◆ **Task instructions**
Copy each line from the listing below where the word "noCeil" shows up.

◆ **Stored data**
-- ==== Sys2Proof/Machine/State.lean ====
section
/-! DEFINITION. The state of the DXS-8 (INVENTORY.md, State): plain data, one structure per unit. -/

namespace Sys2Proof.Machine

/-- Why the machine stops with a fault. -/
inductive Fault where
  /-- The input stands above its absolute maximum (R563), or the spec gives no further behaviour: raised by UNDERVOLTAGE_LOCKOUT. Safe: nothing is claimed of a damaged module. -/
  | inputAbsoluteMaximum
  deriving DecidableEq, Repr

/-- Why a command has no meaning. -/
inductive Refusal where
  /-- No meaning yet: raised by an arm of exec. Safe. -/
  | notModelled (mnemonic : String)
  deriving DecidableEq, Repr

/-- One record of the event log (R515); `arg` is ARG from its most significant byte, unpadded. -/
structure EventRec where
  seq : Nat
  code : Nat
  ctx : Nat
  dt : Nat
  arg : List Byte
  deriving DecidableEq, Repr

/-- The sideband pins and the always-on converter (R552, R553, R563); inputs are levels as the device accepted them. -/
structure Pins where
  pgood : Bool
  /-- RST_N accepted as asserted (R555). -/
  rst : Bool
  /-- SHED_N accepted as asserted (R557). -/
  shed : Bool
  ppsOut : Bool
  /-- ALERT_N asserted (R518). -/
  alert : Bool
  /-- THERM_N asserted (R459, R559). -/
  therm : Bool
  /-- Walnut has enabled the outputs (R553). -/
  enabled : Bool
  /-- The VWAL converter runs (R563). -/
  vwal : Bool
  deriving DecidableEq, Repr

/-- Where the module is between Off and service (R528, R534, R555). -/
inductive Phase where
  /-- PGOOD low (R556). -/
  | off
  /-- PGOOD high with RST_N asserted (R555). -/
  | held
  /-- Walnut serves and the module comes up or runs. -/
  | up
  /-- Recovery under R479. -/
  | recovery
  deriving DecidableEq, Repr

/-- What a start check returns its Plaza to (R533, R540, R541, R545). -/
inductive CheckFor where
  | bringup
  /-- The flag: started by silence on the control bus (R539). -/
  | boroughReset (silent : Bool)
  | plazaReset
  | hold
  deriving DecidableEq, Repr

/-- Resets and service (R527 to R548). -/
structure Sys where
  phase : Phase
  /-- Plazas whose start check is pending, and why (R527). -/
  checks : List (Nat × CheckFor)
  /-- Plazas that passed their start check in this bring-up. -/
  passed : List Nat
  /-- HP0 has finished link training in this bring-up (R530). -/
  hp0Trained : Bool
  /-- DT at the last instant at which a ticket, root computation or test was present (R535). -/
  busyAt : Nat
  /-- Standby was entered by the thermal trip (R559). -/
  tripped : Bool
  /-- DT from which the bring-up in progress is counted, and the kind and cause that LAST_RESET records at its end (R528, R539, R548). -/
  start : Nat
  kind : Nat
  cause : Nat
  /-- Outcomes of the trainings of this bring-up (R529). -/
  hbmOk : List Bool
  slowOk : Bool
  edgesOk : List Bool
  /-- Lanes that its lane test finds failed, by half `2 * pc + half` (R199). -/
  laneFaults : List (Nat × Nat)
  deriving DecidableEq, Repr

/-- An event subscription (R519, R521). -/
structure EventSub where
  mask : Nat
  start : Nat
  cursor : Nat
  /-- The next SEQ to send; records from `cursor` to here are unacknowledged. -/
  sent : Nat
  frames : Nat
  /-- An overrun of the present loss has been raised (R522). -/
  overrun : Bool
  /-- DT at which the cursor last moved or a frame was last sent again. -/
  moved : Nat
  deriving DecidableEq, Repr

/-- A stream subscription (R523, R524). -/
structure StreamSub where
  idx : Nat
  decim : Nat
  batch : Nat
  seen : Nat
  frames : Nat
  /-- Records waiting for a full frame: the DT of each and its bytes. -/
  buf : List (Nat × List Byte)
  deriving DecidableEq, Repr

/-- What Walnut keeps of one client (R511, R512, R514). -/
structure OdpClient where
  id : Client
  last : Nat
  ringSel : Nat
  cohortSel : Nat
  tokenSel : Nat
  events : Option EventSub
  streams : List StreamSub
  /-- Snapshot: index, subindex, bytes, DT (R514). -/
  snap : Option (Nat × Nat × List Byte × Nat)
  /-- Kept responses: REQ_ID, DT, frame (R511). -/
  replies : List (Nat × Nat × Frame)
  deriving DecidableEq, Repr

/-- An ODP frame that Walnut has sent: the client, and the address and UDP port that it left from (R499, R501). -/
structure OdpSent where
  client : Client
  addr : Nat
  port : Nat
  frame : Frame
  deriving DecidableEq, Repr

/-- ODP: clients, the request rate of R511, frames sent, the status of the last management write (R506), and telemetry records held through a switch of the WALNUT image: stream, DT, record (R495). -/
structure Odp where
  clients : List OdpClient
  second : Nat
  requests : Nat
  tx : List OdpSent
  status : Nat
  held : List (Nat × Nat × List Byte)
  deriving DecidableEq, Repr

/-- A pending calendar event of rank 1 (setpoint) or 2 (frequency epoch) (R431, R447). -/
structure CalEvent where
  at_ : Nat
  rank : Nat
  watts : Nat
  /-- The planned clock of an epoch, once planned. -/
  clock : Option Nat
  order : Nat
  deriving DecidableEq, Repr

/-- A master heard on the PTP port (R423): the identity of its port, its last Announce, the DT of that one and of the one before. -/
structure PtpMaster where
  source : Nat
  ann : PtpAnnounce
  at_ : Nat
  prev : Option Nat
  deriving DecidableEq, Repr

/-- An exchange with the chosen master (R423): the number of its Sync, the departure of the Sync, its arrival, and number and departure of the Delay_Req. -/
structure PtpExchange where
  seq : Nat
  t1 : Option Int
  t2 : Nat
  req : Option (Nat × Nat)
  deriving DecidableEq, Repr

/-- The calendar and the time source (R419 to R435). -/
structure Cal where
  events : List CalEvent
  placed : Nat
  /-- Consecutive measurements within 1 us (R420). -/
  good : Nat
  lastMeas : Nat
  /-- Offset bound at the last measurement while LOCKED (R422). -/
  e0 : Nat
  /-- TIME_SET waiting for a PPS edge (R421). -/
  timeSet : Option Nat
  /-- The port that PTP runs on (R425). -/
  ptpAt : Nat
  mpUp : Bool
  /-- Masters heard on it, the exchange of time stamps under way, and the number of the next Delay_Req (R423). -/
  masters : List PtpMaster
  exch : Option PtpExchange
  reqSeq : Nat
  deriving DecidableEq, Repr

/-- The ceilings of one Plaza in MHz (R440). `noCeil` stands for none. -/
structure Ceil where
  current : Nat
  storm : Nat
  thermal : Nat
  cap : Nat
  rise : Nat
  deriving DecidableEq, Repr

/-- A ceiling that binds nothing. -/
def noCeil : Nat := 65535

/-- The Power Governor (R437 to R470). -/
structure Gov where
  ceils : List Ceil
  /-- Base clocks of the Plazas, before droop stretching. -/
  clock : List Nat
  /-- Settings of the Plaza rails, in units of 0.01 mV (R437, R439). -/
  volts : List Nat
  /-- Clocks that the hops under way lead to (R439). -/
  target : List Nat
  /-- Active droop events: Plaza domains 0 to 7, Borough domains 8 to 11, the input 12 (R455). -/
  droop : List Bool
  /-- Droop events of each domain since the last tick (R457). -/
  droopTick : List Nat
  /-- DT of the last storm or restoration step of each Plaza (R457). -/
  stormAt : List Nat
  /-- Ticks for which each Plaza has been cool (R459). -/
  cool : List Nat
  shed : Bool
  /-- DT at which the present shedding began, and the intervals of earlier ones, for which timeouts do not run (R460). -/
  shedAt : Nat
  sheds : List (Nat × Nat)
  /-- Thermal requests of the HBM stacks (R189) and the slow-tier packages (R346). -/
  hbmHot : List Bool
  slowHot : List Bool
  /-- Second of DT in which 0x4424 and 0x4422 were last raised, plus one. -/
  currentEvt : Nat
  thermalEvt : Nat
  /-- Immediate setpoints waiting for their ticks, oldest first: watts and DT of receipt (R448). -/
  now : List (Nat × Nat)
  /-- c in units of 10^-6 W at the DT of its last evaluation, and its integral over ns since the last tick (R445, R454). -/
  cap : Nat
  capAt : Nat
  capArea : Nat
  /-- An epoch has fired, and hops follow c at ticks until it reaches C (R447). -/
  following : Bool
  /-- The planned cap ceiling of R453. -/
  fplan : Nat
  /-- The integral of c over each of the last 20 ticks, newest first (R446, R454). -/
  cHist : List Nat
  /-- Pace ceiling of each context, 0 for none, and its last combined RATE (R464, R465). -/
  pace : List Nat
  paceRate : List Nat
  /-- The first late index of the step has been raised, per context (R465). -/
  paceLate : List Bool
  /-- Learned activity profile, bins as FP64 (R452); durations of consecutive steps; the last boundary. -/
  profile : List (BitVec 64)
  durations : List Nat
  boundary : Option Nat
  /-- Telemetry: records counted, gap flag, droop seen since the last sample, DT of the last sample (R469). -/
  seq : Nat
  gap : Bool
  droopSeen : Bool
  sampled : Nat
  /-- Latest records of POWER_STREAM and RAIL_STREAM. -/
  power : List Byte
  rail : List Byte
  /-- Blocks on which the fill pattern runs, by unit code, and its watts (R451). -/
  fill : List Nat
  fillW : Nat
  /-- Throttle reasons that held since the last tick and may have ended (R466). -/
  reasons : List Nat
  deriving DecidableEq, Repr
---
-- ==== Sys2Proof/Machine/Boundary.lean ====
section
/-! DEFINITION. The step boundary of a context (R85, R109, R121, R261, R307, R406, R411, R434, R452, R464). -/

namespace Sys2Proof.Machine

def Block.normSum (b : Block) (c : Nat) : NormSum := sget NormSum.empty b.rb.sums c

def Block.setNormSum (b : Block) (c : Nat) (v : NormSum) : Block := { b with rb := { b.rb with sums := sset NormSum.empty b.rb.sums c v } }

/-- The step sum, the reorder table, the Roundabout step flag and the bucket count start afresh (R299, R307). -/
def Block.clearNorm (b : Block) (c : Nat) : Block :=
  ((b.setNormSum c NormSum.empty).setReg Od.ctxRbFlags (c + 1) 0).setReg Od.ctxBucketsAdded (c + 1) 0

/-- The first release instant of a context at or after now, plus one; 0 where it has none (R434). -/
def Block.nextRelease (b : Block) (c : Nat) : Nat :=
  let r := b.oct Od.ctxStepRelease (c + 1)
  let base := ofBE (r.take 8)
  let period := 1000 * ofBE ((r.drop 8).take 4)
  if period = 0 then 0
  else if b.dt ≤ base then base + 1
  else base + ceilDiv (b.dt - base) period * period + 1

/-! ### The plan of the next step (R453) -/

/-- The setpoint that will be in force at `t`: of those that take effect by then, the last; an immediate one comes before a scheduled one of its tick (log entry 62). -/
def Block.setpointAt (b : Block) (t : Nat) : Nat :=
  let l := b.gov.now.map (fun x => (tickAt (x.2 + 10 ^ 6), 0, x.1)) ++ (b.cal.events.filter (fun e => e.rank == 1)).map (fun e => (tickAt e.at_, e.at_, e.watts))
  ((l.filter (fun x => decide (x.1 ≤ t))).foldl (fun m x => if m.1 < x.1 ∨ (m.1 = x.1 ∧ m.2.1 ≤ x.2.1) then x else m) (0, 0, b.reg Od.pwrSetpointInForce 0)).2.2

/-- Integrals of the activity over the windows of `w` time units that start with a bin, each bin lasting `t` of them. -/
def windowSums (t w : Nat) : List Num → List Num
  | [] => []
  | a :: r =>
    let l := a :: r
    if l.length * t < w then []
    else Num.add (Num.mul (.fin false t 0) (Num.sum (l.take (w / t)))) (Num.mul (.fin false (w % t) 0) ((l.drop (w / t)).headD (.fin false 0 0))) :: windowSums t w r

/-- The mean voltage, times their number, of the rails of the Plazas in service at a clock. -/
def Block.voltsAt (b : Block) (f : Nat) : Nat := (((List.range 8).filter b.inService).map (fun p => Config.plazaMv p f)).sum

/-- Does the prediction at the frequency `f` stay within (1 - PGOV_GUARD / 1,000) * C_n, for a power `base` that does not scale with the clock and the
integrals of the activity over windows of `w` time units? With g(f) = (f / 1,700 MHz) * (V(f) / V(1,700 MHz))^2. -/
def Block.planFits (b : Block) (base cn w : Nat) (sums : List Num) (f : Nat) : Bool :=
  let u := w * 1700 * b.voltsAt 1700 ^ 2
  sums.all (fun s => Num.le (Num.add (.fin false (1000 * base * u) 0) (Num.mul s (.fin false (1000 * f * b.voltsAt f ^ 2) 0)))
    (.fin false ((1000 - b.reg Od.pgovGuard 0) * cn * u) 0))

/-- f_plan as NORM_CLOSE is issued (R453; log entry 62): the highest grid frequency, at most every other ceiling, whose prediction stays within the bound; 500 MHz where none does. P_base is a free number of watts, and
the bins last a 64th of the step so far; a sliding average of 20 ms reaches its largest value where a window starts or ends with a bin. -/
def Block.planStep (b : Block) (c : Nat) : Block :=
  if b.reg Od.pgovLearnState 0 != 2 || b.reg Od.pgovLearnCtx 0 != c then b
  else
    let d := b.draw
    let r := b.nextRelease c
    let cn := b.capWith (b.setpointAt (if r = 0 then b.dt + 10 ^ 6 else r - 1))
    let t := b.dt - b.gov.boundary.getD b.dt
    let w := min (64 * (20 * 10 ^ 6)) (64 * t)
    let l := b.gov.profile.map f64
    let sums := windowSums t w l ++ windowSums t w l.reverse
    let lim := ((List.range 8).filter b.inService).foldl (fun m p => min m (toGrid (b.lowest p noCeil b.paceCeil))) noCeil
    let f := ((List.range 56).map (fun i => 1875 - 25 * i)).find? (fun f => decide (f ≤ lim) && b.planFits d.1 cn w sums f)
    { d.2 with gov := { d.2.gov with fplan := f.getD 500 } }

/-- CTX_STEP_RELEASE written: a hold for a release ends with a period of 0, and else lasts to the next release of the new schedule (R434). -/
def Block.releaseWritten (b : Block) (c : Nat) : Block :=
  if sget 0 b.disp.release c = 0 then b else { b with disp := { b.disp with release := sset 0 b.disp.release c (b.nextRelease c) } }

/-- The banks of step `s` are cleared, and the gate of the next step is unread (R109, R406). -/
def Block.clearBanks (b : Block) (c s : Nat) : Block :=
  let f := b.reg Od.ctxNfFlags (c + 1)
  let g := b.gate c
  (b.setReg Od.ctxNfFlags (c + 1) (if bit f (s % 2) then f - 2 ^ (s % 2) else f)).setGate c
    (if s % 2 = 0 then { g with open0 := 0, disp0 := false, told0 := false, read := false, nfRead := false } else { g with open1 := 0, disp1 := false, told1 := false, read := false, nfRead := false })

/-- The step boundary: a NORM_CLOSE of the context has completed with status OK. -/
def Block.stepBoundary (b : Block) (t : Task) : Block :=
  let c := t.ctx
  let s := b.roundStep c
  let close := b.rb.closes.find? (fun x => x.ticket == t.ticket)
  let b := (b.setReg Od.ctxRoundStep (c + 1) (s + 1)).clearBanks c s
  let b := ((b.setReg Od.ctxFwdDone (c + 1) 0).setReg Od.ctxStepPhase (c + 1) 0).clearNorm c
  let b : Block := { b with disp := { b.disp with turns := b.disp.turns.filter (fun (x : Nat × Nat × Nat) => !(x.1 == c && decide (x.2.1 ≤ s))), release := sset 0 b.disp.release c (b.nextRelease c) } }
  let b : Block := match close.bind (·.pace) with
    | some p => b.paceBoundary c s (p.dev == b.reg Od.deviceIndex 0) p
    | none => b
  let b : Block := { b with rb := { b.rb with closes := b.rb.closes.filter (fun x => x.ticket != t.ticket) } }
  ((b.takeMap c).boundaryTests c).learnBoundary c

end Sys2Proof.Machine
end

◆ **Task solution**
/-- The ceilings of one Plaza in MHz (R440). `noCeil` stands for none. -/
def noCeil : Nat := 65535
    let lim := ((List.range 8).filter b.inService).foldl (fun m p => min m (toGrid (b.lowest p noCeil b.paceCeil))) noCeil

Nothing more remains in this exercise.